**Data section**
• • • • •
/-- A word that is clear runs its effect on the wave as it reads it. -/
theorem attempt_clear {u : Use} {body : Ex → Out} {s : State} {w : Wave} {pc : CodeAddr} {active lanes : List Nat} {hnd : Bool}
    (hang : w.hangArmed = false) (hl : lanes ≠ []) (hf : s.strayFetch (s.launch w.launch) pc = false)
    (hill : u.illegal = false ∧ u.badBank = false) (hm : u.mode ≤ w.mode) (hr : w.role ∈ u.roles)
    (hb : w.outOfBlock u = none) (hp : s.pendOf w u true = []) (hd : ∀ r ∈ u.vr, w.isDropped r = false)
    (hk : s.rematReg w u = none) (hpure : (s.launch w.launch).pure = false ∨ u.impure = false) :
    attempt u body s w pc active lanes hnd = (match body ⟨s, s.view w u, pc, active, lanes, hnd⟩ with
      | .hold s1 k => .out (.hold s1 k) w lanes
      | .done s1 r => .out (.done s1 r) w lanes) := by
  have hrep : w.replayed u = [] := by
    unfold Wave.replayed
    rw [List.filter_eq_nil_iff.2 (fun r hr' => by simp [hd r (List.mem_dedup.1 hr')]), List.filterMap_nil]
  have hi : ¬(u.impure = true ∧ (s.launch w.launch).pure = true) := by
    rintro ⟨a, b⟩; rcases hpure with h | h <;> simp_all
  have hrun : runBody' u body s w [] pc active lanes (if u.q then active else lanes) hnd =
      (match body ⟨s, s.view w u, pc, active, lanes, hnd⟩ with
        | .hold s1 k => .out (.hold s1 k) w lanes
        | .done s1 r => .out (.done s1 r) w lanes) := by
    unfold runBody'
    simp only [hrep, List.append_nil, strayLanes_nil, List.find?_nil, Option.map_none, List.filterMap_none, List.filter_nil, List.map_nil,
      ite_self, List.any_nil, Bool.not_false, List.filter_true, ne_eq, not_true_eq_false, and_false, if_false, if_true, List.nil_append, if_neg hi]
    exact (if_neg (by tauto)).trans rfl
  unfold attempt
  have hrole : u.roles.contains w.role = true := by simpa using hr
  have href : s.refilled w w = s := by simp [State.refilled]
  simp only [hang, hl, hf, hill.1, hill.2, Nat.not_lt.2 hm, hrole, hb, hp, rematerialise_none hk, href, filledSince_self, Bool.false_eq_true,
    if_false, false_and, Bool.not_true, ne_eq, not_true_eq_false, and_false, hrun]

/-- A word of a wave's own program that is clear: its effect on the wave as it reads it, then the hold or the booking. -/
theorem word_clear {c : Ctl} {u : Use} {body : Ex → Out} {s : State} {w : Wave} {pc : CodeAddr} (h : Clear c u s w pc) :
    word c u body s = .next (match body ⟨s, s.view w (u.guarded c), pc, w.activeAt pc, execLanes c u.q w (w.activeAt pc), false⟩ with
      | .hold s1 k => held s1 w pc k
      | .done s1 r => finish c (u.guarded c) s1 w pc (w.activeAt pc) (execLanes c u.q w (w.activeAt pc)) r) := by
  obtain ⟨g1, g2, g3, -, -, g6, g7, g8, g9, g10, -, -, -, -, g15⟩ := guarded_fields u c
  have hf : s.strayFetch (s.launch w.launch) pc = false := by
    rcases h.pure with h | h
    · simp [State.strayFetch, h]
    · exact h.2
  unfold word
  rw [h.pos.here]
  simp only [h.pos.own, h.pos.addr]
  unfold issueWord
  rw [view_guards h.settled]
  have hfetched : s.fetched w pc (execLanes c u.q w (w.activeAt pc)) = s := by unfold State.fetched; rw [hf]; simp
  simp only [hfetched]
  rw [attempt_clear h.hang h.some hf (by rw [g9, g10]; exact h.legal) (by rw [g6]; exact h.mode) (by rw [g7]; exact h.role)
    (outOfBlock_none (by rw [g1, g2, g3, g15]; exact h.block)) h.settled (by rw [g1]; exact h.kept.1) h.kept.2
    (by rw [g8]; rcases h.pure with h | h; exacts [.inl h, .inr h.1])]
  cases body ⟨s, s.view w (u.guarded c), pc, w.activeAt pc, execLanes c u.q w (w.activeAt pc), false⟩ <;> rfl

/-! ### The booking -/

/-- What the booking of a word changes in its wave: pending results, tags, the notes of R137, R139, R142, R154 and R168. -/
def Booked (x v : Wave) : Prop :=
  ∃ pd tg wr hc ha pf ni li, v = { x with
    pend := pd, tags := tg, written := wr, held := none, heldAt := none, pinned := [], sleepSince := none, hangcnt := hc, hangArmed := ha,
    perf := pf, nextIssue := ni, lastIssue := li }

/-- What the booking of a word leaves of the state outside its wave; `calm` says that no HANG is due by it (R143). -/
structure BookKept (calm : Prop) (s t : State) (core slot : Nat) : Prop where
  tasks : calm → t.tasks = s.tasks ∧ t.ctl = s.ctl
  mem : t.mem = s.mem
  ctxs : t.cores.ctxs = s.cores.ctxs
  dev : t.dev = s.dev
  cycle : t.ctl.cycle = s.ctl.cycle
  waves : ∀ c k, ¬(c = core ∧ k = slot) → t.wave? c k = s.wave? c k

theorem bookKept_refl (calm : Prop) (s : State) (core slot : Nat) : BookKept calm s s core slot := ⟨fun _ => ⟨rfl, rfl⟩, rfl, rfl, rfl, rfl, fun _ _ _ => rfl⟩

theorem bookKept_trans {calm : Prop} {s t u : State} {core slot : Nat} (h : BookKept calm s t core slot)
    (g : BookKept calm t u core slot) : BookKept calm s u core slot :=
  ⟨fun q => ⟨(g.tasks q).1.trans (h.tasks q).1, (g.tasks q).2.trans (h.tasks q).2⟩, g.mem.trans h.mem, g.ctxs.trans h.ctxs, g.dev.trans h.dev, g.cycle.trans h.cycle, fun c k n => (g.waves c k n).trans (h.waves c k n)⟩

theorem bookKept_setWave (calm : Prop) (s : State) (w : Wave) : BookKept calm s (s.setWave w) w.core w.slot :=
  ⟨fun _ => ⟨rfl, rfl⟩, rfl, rfl, rfl, rfl, fun _ _ n => State.wave?_setWave_other s w (fun e => n ⟨e.1.symm, e.2.symm⟩)⟩

theorem bookKept_setQuad (calm : Prop) (s : State) (k q : Nat) (v : Quad) (core slot : Nat) :
    BookKept calm s (s.setQuad k q v) core slot :=
  ⟨fun _ => ⟨rfl, rfl⟩, rfl, rfl, rfl, rfl, fun _ _ _ => rfl⟩

/-- R142: the wave with its count; where HANGTRAP is 0 a launch flag and an upcall. -/
theorem bookHang_spec {s : State} {w x : Wave} (p : Option Nat) (h : s.wave? w.core w.slot = some x) :
    (∃ hc ha, (s.bookHang w p).wave? w.core w.slot = some { w with hangcnt := hc, hangArmed := ha }) ∧
      BookKept ((s.tenant w.tenant).hanglim = 0 ∨ w.hangcnt + 1 ≤ (s.tenant w.tenant).hanglim) s (s.bookHang w p) w.core w.slot := by
  have put : ∀ hc ha, (s.setWave { w with hangcnt := hc, hangArmed := ha }).wave? w.core w.slot =
      some { w with hangcnt := hc, hangArmed := ha } := fun hc ha => State.wave?_setWave_self h rfl rfl
  unfold State.bookHang
  dsimp only
  split
  · exact ⟨⟨_, _, put _ _⟩, bookKept_setWave _ s _⟩
  · split
    · exact ⟨⟨_, _, put _ _⟩, bookKept_setWave _ s _⟩
    · rename_i hn
      split
      · exact ⟨⟨_, _, put _ _⟩, bookKept_setWave _ s _⟩
      · refine ⟨⟨0, w.hangArmed, put 0 w.hangArmed⟩, bookKept_trans (bookKept_setWave _ s { w with hangcnt := 0 }) ?_⟩
        exact ⟨fun q => absurd (q.imp id (fun h => (Nat.min_le_left ..).trans h)) hn, rfl, rfl, rfl, rfl, fun _ _ _ => rfl⟩

theorem bookWrites_spec {s : State} {old : Wave} {u : Use} (new : Wave) (lanes : List Nat) (base : Nat)
    (h : s.pendOf old u true = []) :
    ∃ pd tg wr, s.bookWrites old new u lanes base = { new with pend := pd, tags := tg, written := wr } := by
  unfold State.bookWrites
  split
  · exact ⟨_, _, _, rfl⟩
  · have hc : s.pendOf old { u with vr := u.vw, sr := u.sw, pr := [], qr := [] } false = [] :=
      pendOf_sub h (fun p hp => by unfold Use.names at *; cases hk : p.kind <;> simp_all)
    have : ∃ pd, s.clash old new u = { new with pend := pd } := by
      unfold State.clash
      rw [hc]
      exact ⟨_, rfl⟩
    obtain ⟨pd, hpd⟩ := this
    rw [hpd]
    exact ⟨_, _, _, rfl⟩

/-- The latch stands in the quadrant. -/
theorem bookLatch_cases (s : State) (w : Wave) (u : Use) : ∃ c, s.bookLatch w u = { s with cores := { s.cores with quads := c } } := by
  unfold State.bookLatch
  dsimp only
  split
  · exact ⟨s.cores.quads, rfl⟩
  · exact ⟨_, rfl⟩

/-- A wave with a lane that has not exited does not end. -/
theorem endWave_live {s : State} {core slot : Nat} {v : Wave} (h : s.wave? core slot = some v) (hl : v.allExited = false) :
    s.endWave core slot = s := by
  unfold State.endWave
  rw [h]
  simp [hl]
• • • • •
Quote the data above from the line containing "have hrun : runBody'" to the line containing "guarded_fields u c", inclusive, and stop.

**Written reply**
  have hrun : runBody' u body s w [] pc active lanes (if u.q then active else lanes) hnd =
      (match body ⟨s, s.view w u, pc, active, lanes, hnd⟩ with
        | .hold s1 k => .out (.hold s1 k) w lanes
        | .done s1 r => .out (.done s1 r) w lanes) := by
    unfold runBody'
    simp only [hrep, List.append_nil, strayLanes_nil, List.find?_nil, Option.map_none, List.filterMap_none, List.filter_nil, List.map_nil,
      ite_self, List.any_nil, Bool.not_false, List.filter_true, ne_eq, not_true_eq_false, and_false, if_false, if_true, List.nil_append, if_neg hi]
    exact (if_neg (by tauto)).trans rfl
  unfold attempt
  have hrole : u.roles.contains w.role = true := by simpa using hr
  have href : s.refilled w w = s := by simp [State.refilled]
  simp only [hang, hl, hf, hill.1, hill.2, Nat.not_lt.2 hm, hrole, hb, hp, rematerialise_none hk, href, filledSince_self, Bool.false_eq_true,
    if_false, false_and, Bool.not_true, ne_eq, not_true_eq_false, and_false, hrun]

/-- A word of a wave's own program that is clear: its effect on the wave as it reads it, then the hold or the booking. -/
theorem word_clear {c : Ctl} {u : Use} {body : Ex → Out} {s : State} {w : Wave} {pc : CodeAddr} (h : Clear c u s w pc) :
    word c u body s = .next (match body ⟨s, s.view w (u.guarded c), pc, w.activeAt pc, execLanes c u.q w (w.activeAt pc), false⟩ with
      | .hold s1 k => held s1 w pc k
      | .done s1 r => finish c (u.guarded c) s1 w pc (w.activeAt pc) (execLanes c u.q w (w.activeAt pc)) r) := by
  obtain ⟨g1, g2, g3, -, -, g6, g7, g8, g9, g10, -, -, -, -, g15⟩ := guarded_fields u c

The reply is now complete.